■ **Exercise**
Of all the lines below, output only those starting at the one with "s.trace := rfl" and ending at the one with "vectors of 95_test_vectors.md", both ends included, exactly as written.

■ **Records shown**
* * * *

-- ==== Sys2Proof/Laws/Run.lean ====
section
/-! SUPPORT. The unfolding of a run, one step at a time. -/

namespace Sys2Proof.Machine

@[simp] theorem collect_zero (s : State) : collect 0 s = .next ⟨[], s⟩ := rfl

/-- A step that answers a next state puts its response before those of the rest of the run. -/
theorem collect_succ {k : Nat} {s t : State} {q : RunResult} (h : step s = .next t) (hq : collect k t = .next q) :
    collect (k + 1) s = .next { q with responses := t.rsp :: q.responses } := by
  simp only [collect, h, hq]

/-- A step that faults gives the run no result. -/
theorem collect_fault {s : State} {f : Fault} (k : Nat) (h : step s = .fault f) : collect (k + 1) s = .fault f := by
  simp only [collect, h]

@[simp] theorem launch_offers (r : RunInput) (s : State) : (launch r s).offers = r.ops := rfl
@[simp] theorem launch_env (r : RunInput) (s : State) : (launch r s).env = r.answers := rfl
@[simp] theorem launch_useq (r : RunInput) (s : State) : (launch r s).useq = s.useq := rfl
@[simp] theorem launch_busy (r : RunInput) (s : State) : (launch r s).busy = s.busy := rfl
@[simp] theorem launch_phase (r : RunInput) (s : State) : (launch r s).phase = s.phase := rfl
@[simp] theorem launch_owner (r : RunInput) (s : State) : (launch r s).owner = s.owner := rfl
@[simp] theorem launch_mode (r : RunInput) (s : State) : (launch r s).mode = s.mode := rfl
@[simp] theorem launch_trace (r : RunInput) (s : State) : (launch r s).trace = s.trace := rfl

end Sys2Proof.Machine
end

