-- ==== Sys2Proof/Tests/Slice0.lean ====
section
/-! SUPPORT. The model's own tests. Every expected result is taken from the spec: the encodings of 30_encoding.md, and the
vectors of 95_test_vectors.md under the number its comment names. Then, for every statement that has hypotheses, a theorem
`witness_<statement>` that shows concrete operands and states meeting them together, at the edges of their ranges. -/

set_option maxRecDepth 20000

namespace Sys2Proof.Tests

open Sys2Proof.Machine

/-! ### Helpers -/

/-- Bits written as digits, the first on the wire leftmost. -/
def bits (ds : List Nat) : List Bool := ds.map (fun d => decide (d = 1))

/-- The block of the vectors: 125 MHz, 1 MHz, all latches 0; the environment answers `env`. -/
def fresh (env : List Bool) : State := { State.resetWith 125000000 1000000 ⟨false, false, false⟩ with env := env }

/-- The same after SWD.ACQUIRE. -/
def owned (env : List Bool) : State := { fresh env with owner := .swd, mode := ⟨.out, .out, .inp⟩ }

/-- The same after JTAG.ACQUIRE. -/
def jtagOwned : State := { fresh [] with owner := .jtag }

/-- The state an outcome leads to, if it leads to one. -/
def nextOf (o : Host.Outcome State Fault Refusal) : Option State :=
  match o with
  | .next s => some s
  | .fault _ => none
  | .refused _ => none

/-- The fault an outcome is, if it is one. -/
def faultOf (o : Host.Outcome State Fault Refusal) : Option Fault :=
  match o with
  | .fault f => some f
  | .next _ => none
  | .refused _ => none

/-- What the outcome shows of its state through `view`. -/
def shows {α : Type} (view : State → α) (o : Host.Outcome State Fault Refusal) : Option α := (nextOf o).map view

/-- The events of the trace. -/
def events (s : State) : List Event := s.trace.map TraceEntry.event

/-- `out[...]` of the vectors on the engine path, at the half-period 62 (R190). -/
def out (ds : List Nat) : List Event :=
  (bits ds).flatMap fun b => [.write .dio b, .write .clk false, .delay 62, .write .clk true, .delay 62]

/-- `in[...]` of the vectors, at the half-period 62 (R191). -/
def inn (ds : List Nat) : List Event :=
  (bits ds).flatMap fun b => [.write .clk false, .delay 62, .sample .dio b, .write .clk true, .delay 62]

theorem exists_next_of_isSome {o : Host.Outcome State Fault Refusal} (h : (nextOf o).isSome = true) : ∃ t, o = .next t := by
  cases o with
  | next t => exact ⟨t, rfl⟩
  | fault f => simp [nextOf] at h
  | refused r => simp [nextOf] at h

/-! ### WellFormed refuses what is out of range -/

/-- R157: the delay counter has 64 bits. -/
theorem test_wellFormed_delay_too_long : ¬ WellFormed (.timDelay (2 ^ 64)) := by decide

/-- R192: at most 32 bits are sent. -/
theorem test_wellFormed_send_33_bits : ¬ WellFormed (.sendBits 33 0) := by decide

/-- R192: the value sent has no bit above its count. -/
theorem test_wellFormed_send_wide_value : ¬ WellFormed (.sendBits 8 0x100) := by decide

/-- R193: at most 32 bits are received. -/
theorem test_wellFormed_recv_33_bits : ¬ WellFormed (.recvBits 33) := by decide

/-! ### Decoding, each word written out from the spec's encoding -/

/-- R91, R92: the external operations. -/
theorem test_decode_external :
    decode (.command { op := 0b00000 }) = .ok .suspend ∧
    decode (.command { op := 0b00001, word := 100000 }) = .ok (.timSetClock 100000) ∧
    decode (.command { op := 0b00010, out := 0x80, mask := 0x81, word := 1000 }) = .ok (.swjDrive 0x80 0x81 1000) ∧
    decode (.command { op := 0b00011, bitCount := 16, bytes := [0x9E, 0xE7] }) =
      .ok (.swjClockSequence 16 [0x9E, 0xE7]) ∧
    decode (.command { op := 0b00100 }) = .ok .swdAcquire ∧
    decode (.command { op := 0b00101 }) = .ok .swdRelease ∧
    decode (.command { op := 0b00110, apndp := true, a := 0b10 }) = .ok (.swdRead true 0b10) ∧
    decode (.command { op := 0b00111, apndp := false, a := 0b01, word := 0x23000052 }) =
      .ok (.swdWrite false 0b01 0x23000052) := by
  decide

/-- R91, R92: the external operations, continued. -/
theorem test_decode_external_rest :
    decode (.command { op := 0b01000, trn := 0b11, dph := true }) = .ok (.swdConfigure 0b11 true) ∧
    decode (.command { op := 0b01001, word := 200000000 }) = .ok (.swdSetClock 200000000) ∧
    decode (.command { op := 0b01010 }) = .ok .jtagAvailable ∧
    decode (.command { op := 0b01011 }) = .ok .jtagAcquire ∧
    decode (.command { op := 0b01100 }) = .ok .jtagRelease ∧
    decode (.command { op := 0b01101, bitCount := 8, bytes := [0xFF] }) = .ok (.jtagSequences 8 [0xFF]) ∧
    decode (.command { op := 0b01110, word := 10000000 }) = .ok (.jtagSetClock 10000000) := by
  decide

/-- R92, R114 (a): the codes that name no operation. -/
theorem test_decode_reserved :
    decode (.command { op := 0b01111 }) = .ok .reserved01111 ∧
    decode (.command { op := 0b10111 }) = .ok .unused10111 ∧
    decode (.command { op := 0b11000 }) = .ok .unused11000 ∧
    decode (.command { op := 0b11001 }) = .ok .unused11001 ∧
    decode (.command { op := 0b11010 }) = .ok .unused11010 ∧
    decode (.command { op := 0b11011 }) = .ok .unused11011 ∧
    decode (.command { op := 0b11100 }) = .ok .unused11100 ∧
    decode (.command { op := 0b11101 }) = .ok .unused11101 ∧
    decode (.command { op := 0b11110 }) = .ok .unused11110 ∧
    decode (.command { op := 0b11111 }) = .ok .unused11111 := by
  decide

* * * *

■ **Exercise result**
@[simp] theorem launch_trace (r : RunInput) (s : State) : (launch r s).trace = s.trace := rfl

end Sys2Proof.Machine
end

-- ==== Sys2Proof/Tests/Slice0.lean ====
section
/-! SUPPORT. The model's own tests. Every expected result is taken from the spec: the encodings of 30_encoding.md, and the
vectors of 95_test_vectors.md under the number its comment names. Then, for every statement that has hypotheses, a theorem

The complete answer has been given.